[What is being asked] Give the lines below again exactly, starting with the line that holds "def changedBits (a" and going on through the line that holds "if n = 0x204 then changedBits".
START Data section
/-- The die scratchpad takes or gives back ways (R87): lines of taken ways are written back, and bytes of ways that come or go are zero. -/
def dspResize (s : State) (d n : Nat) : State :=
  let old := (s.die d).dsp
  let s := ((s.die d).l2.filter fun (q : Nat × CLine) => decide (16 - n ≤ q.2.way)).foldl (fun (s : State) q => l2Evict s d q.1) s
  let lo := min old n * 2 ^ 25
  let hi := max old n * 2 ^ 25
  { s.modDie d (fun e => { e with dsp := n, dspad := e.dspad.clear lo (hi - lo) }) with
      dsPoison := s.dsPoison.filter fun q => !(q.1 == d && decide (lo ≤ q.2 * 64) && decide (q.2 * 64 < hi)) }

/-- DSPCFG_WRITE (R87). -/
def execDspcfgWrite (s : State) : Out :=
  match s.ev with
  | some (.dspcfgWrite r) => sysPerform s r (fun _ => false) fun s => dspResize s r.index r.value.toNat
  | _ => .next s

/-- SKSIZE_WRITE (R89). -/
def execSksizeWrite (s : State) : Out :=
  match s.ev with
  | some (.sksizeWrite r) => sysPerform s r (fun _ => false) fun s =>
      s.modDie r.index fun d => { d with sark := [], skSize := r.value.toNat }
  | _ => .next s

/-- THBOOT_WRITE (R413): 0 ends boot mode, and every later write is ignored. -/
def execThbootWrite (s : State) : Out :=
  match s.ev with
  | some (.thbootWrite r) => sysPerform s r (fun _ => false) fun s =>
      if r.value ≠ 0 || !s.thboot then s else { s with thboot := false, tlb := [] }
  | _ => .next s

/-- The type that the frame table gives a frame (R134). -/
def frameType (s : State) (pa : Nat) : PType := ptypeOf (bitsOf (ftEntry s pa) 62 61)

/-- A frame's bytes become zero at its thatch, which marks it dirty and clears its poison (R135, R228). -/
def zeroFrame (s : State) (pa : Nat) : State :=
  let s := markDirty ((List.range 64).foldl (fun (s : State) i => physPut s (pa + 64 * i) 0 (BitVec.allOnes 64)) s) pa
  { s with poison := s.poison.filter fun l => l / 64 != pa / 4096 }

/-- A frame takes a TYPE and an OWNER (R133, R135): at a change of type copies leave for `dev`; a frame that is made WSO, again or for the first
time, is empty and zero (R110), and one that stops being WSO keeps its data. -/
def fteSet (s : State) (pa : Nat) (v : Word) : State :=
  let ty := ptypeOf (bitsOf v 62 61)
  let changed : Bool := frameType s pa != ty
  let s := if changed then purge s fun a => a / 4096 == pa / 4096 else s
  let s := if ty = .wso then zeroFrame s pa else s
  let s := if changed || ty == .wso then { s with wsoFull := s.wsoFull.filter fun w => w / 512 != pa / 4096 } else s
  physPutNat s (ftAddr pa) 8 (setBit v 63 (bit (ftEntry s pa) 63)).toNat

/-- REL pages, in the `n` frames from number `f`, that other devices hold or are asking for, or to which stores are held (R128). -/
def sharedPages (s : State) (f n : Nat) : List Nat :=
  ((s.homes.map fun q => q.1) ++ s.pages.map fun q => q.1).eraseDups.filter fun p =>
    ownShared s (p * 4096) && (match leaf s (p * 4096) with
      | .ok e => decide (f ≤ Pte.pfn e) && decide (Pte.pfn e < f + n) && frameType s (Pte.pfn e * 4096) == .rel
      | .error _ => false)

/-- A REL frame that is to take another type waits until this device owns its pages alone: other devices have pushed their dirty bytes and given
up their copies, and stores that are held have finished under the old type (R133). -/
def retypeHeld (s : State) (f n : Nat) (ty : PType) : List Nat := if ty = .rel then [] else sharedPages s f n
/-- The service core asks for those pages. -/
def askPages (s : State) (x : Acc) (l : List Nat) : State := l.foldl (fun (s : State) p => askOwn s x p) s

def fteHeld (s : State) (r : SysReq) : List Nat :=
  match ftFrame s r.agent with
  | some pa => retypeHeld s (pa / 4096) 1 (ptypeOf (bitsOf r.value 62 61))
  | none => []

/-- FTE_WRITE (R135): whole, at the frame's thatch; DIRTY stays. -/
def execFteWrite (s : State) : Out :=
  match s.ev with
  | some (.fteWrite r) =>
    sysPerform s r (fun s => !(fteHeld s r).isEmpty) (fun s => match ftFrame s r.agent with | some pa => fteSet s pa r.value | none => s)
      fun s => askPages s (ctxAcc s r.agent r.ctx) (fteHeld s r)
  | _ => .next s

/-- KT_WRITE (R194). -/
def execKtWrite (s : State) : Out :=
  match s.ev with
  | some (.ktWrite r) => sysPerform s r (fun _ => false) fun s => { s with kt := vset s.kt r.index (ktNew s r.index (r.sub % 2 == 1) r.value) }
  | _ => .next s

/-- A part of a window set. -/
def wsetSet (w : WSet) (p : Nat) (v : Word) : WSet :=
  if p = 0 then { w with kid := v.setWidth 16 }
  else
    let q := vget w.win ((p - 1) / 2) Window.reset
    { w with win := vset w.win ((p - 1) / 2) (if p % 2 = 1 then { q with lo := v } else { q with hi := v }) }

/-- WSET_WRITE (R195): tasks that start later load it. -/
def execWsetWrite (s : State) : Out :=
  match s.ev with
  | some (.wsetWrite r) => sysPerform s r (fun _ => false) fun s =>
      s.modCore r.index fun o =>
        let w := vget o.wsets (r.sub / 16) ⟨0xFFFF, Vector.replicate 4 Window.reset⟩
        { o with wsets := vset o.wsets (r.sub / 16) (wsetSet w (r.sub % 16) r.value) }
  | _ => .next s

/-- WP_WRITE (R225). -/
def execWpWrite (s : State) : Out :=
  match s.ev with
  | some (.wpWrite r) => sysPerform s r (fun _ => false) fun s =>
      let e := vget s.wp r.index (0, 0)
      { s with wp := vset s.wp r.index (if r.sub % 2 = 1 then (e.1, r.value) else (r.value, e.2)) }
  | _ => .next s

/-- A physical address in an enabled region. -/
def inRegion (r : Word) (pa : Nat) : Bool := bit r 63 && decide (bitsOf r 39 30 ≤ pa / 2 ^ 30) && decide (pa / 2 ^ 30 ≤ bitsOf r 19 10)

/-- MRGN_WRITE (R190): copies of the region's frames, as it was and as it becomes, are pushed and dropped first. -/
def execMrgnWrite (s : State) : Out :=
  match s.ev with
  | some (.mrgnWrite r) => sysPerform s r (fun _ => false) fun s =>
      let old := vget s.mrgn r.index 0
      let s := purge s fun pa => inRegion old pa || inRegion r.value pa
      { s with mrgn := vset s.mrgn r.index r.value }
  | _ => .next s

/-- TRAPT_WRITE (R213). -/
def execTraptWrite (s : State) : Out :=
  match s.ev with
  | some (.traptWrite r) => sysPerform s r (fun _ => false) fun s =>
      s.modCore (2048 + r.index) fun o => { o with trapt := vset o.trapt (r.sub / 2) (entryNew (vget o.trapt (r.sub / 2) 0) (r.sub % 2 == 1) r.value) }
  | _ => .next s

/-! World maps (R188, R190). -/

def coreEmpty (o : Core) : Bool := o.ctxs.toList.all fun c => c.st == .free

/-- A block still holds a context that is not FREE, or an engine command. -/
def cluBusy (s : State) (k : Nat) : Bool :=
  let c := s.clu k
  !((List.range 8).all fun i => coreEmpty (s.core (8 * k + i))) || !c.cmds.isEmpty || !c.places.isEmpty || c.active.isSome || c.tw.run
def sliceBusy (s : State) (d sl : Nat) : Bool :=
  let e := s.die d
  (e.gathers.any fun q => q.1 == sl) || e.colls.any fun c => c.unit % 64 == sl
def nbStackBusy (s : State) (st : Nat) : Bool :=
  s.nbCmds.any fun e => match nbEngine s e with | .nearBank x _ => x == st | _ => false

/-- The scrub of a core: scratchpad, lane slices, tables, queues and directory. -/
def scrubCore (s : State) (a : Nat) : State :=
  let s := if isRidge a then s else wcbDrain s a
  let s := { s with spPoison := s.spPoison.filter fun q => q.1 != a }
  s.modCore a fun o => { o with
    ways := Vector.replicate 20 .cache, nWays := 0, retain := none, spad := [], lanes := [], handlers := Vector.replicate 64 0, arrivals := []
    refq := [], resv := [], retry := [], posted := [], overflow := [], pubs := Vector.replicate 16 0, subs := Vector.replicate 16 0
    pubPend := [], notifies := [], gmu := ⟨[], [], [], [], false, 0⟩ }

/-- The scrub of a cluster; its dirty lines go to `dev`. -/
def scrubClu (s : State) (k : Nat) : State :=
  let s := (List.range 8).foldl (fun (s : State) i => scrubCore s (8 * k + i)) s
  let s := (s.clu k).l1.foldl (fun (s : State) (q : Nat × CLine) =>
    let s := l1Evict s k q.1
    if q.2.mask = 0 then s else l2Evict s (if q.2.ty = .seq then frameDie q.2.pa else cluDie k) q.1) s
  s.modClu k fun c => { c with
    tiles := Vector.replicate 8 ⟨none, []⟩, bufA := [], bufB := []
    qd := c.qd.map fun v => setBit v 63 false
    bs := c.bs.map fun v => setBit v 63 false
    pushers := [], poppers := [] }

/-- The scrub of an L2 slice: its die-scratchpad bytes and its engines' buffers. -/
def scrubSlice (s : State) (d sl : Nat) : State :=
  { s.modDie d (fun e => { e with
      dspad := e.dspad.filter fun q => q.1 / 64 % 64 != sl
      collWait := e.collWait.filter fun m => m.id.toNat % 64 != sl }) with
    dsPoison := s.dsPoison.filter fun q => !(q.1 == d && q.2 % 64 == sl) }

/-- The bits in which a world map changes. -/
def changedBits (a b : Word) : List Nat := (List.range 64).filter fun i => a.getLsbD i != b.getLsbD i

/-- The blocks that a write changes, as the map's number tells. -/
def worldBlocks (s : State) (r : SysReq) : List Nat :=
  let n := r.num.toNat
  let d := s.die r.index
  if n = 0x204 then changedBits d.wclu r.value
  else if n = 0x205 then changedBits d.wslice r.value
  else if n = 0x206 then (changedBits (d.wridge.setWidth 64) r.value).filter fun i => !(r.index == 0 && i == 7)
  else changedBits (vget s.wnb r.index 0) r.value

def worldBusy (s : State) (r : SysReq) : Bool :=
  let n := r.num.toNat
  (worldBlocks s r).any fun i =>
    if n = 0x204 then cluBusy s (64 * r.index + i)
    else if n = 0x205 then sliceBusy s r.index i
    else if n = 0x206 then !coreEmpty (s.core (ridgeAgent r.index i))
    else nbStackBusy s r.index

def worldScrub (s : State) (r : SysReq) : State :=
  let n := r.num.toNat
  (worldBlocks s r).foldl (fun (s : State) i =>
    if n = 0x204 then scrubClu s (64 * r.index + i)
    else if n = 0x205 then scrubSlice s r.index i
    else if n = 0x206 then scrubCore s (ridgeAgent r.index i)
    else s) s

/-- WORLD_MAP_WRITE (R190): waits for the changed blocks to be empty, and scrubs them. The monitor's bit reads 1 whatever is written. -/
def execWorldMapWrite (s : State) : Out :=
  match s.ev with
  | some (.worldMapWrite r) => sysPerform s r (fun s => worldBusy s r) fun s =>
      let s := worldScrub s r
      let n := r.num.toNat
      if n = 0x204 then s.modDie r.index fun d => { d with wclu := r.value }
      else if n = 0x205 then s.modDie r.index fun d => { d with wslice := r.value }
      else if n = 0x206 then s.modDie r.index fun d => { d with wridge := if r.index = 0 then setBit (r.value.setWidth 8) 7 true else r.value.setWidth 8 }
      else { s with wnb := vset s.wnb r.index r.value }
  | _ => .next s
END Data section
[Response area]
def changedBits (a b : Word) : List Nat := (List.range 64).filter fun i => a.getLsbD i != b.getLsbD i

/-- The blocks that a write changes, as the map's number tells. -/
def worldBlocks (s : State) (r : SysReq) : List Nat :=
  let n := r.num.toNat
  let d := s.die r.index
  if n = 0x204 then changedBits d.wclu r.value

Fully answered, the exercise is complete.